[Date Prev][Date Next][Thread Prev][Thread Next][Date Index][Thread Index]
Re: [edict-jmdict] Policy on names
On Tue, 13 Jul 2010 11:14:55 +1000, Jim Breen <jimbreen@gmail.com> wrote:
> On 12 July 2010 23:37, Jean-Luc Leger <reiga@dspnet.fr.eu.org> wrote:
>> since you talk about names in JMDict, I have this small file of
location
>> names in edict that I extracted some months ago.
>> It may help to draw the line for the grey part.
>> http://dspnet.fr/~reiga/location_proper_nouns.euc
>
> Thanks. I see that some of the entries, e.g.

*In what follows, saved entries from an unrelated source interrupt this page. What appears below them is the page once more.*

/-- What is left after the four 4×4 blocks of the 8×8 block at (x, y) (42_roq_vq.md R198). -/
def readQuarters (s : State) (meanX meanY : Byte) (x y : Nat) (r : CodeReader) : Option CodeReader :=
  (readBlock4 s meanX meanY x y r).bind fun r => (readBlock4 s meanX meanY (x + 4) y r).bind fun r =>
    (readBlock4 s meanX meanY x (y + 4) r).bind fun r => readBlock4 s meanX meanY (x + 4) (y + 4) r

/-- What is left after the code of the 8×8 block at (x, y) and all that follows from it (42_roq_vq.md R192, R194, R196, R198,
R203). -/
def readBlock8 (s : State) (meanX meanY : Byte) (x y : Nat) (r : CodeReader) : Option CodeReader :=
  r.take.bind fun cr =>
    match vqCode? s.params cr.1, cr.2.rest with
    | some .mot, _ => some cr.2
    | some .fcc, b :: rest => if copyStays s.roq meanX meanY 8 x y b then some { cr.2 with rest := rest } else none
    | some .sld, q :: rest => if quadLoaded q s then some { cr.2 with rest := rest } else none
    | some .ccc, _ => readQuarters s meanX meanY x y cr.2
    | _, _ => none

/-- What is left after the macroblocks at these origins (42_roq_vq.md R190, 30_encoding.md R103, R104). -/
def readMacroblocks (s : State) (meanX meanY : Byte) : List (Nat × Nat) → CodeReader → Option CodeReader
  | [], r => some r
  | o :: rest, r =>
    (readBlock8 s meanX meanY o.1 o.2 r).bind fun r => (readBlock8 s meanX meanY (o.1 + 8) o.2 r).bind fun r =>
      (readBlock8 s meanX meanY o.1 (o.2 + 8) r).bind fun r =>
        (readBlock8 s meanX meanY (o.1 + 8) (o.2 + 8) r).bind fun r => readMacroblocks s meanX meanY rest r

/-- The code reader and the payload bytes of a state (10_state.md R44, 20_memory.md R65). -/
def codeReader (s : State) : CodeReader :=
  { word := s.roq.flg, left := s.roq.flgPos.toNat,
    rest := streamSpan s s.roq.payPos.toNat (s.roq.payEnd.toNat - s.roq.payPos.toNat) }

/-- `t` is `s` after a VQ chunk that decoded its frame: the buffers exchanged, the frame just written displayed, the history
seeded by frame 0, and nothing else but OFFSET, the count of STEPs, the pixels of the write buffer and the working registers of
the VQ unit (42_roq_vq.md R190, R205). -/
structure FrameShown (size : Word) (s t : State) : Prop where
  ses : t.ses = afterChunk size s
  ports : t.ports = { s.ports with dispValid := true }
  display : t.roq.dispSel = s.roq.wsel
  exchange : t.roq.wsel = !s.roq.wsel
  count : t.roq.vqFrame = s.roq.vqFrame + 1
  history : t.roq.buf (!s.roq.wsel) =
    if s.roq.vqFrame = 0 then t.roq.buf s.roq.wsel else s.roq.buf (!s.roq.wsel)
  hold : buffersHold t
  unit : t.roq = { s.roq with
    buf0 := t.roq.buf0, buf1 := t.roq.buf1, wsel := t.roq.wsel, dispSel := t.roq.dispSel, vqFrame := t.roq.vqFrame,
    flg := t.roq.flg, flgPos := t.roq.flgPos, xp := t.roq.xp, yp := t.roq.yp, meanX := t.roq.meanX,
    meanY := t.roq.meanY, blockX := t.roq.blockX, blockY := t.roq.blockY, payBase := t.roq.payBase,
    payEnd := t.roq.payEnd, payPos := t.roq.payPos }
  rest : t = { s with ses := t.ses, ports := t.ports, roq := t.roq }

/-! ### The forest build, seen from outside -/

/-- Node `i` may be picked by SMALLEST(n): below `n`, not used, its count not 0 (40_huffman.md R122). -/
abbrev forestCandidate (count : Vector Word 511) (used : Vector Bool 511) (n i : Nat) : Prop :=
  ∃ h : i < 511, i < n ∧ used[i] = false ∧ count[i] ≠ 0

/-- `a` is the first of the nodes that qualify with the least count, as the ascending scan with a strict `<` picks it
(40_huffman.md R122). -/
def firstLeast (count : Nat → Nat) (qualifies : Nat → Prop) (a : Nat) : Prop :=
  qualifies a ∧ ∀ i, qualifies i → count a ≤ count i ∧ (i < a → count a < count i)

/-- Node `i` is a child of an inner node of context `r` below node `n`, so a merge before node `n` has used it (40_huffman.md
R122). -/
def mergedBelow (c : CinUnit) (r : Byte) (n i : Nat) : Prop :=
  ∃ k kids, 256 + k < n ∧ (at8 c.pair r)[k]? = some kids ∧ (kids.1.toNat = i ∨ kids.2.toNat = i)

/-- Node `i` may become a child of node `n`: it is below `n`, its count is not 0, and no earlier merge has used it
(40_huffman.md R122). -/
def mergeable (c : CinUnit) (r : Byte) (count : Nat → Nat) (n i : Nat) : Prop :=
  i < n ∧ count i ≠ 0 ∧ ¬ mergedBelow c r n i

/-- Node `256 + k` of context `r` is what one merge makes: child 0 is the first pick, child 1 the second pick among the nodes left,
and its count is the sum of theirs (40_huffman.md R122, R124). -/
structure MergedAs (c : CinUnit) (r : Byte) (count : Nat → Nat) (k : Nat) (kids : NodeIx × NodeIx) : Prop where
  first : firstLeast count (mergeable c r count (256 + k)) kids.1.toNat
  second : firstLeast count (fun i => mergeable c r count (256 + k) i ∧ i ≠ kids.1.toNat) kids.2.toNat
  sum : count (256 + k) = count kids.1.toNat + count kids.2.toNat

/-- The tree of context `r` is the one R122 builds from the counts of its row in the stream: every inner node up to the root is
what its merge makes (40_huffman.md R122, R124; 30_encoding.md R81). -/
def treeOfCounts (s : State) (c : CinUnit) (r : Byte) : Prop :=
  ∃ count : Nat → Nat,
    (∀ j, j < 256 → count j = (s.stream.read (20 + 256 * r.toNat + j)).toNat) ∧
    ∀ k kids, 256 + k ≤ (at8 c.root r).toNat → (at8 c.pair r)[k]? = some kids → MergedAs c r count k kids

/-- The reset state as a transaction of `s` leaves it: the parameters stay, and so do the model's own fields, but for the mark of where
the run in hand begins, which is here (10_state.md R52, 45_host_ops.md R261; log entry 18). -/
def afterReset (s : State) : State :=
  { State.reset with
    params := s.params, requests := s.requests, replies := s.replies, runStart := s.replies.length, draws := s.draws }

/-- The block after OPEN took over these bytes and flags, before the header parse (45_host_ops.md R262, R263). -/
def openedWith (bytes : List Byte) (flags : Flags) (s : State) : State :=
  { afterReset s with
    stream := Memory.load bytes
    ses := { State.reset.ses with streamSize := BitVec.ofNat 32 bytes.length, flags := flags } }

/-- The reset state with RESULT = OPEN_FAIL (60_exceptions.md R287). -/
def refusedOpen (s : State) : State := { afterReset s with ses := { State.reset.ses with result := .openFail } }

/-- The host's next request is gone, and its reply is given. -/
def answered (rest : List HostOp) (r : Reply) (s : State) : State :=
  { s with requests := rest, replies := s.replies ++ [r] }

/-- The little-endian 32-bit field at offset `k` of a list of bytes (20_memory.md R63). -/
def fieldAt (bytes : List Byte) (k : Nat) : Word :=
  le32 (bytes.getD k 0) (bytes.getD (k + 1) 0) (bytes.getD (k + 2) 0) (bytes.getD (k + 3) 0)

/-- A request that closes the session, and so clears a fault. -/
def HostOp.closes : HostOp → Bool
  | .reset => true
  | .openCin _ _ => true
  | .openRoq _ _ => true
  | .step => false
  | .rewind => false
  | .readFrame => false
  | .drainAudio => false
  | .readStatus => false

/-! ### Huffman coding, as an encoder sees it -/

/-- `bits` lead from node `n` of context `ctx` down to the leaf `sym` (40_huffman.md R124, R125). -/
inductive HufPath (c : CinUnit) (ctx : Byte) : NodeIx → List Bool → Byte → Prop where
  | leaf (n : NodeIx) (h : n.toNat < 256) : HufPath c ctx n [] (n.setWidth 8)
  | node (n : NodeIx) (h : 256 ≤ n.toNat) (hk : n.toNat - 256 < 255) (b : Bool) (bits : List Bool) (sym : Byte)
      (below : HufPath c ctx
        (if b then ((at8 c.pair ctx)[n.toNat - 256]).2 else ((at8 c.pair ctx)[n.toNat - 256]).1) bits sym) :
      HufPath c ctx n (b :: bits) sym

/-- `bits` code the symbols, each in the context of the one before it; every context entered has a non-degenerate row
(40_huffman.md R139). -/
inductive HufCodes (c : CinUnit) : Byte → List Byte → List Bool → Prop where
  | nil (ctx : Byte) : HufCodes c ctx [] []
  | cons (ctx sym : Byte) (syms : List Byte) (bits rest : List Bool) (root : 256 ≤ (at8 c.root ctx).toNat)
      (path : HufPath c ctx (at8 c.root ctx) bits sym) (codes : HufCodes c sym syms rest) :
      HufCodes c ctx (sym :: syms) (bits ++ rest)

/-- The bits of bytes, each byte LSB first (30_encoding.md R86). -/
def bitsOf (bs : List Byte) : List Bool := bs.flatMap fun b => (List.range 8).map b.getLsbD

> 独和 [どくわ] /(n) German-Japanese/
> are not really location names. I see that sort of thing as
> only being in JMdict.
oh yes those, well it made sense when I compiled that file.
>
>> My point of view regarding names in JMDict is : I don't care which are
>> present
>> and which aren't as long as they are marked as such, so that search
>> tools can
>> decide to choose them or not.
>> You can see this as the first step to merge JMDict and JMNedict.
>
> So some sort of tag. I'll go along with that. We could have a
> "fld" tag of "ne" (named entity), and rely on the pseudo PoS to
> classify them into given.family,organization, etc.
I don't know. To me a field tag describes the topic of the discussion in
which a word occurs.
Any topics have named entities.
Moreover, don't 'given', 'organization' ... flags already imply a named
entity ?
Yet, as a temporary purpose, if putting JMNedict tags into JMdict proves
to be difficult, using a flag 'ne' (as a POS ?) will be better than doing
nothing.
JL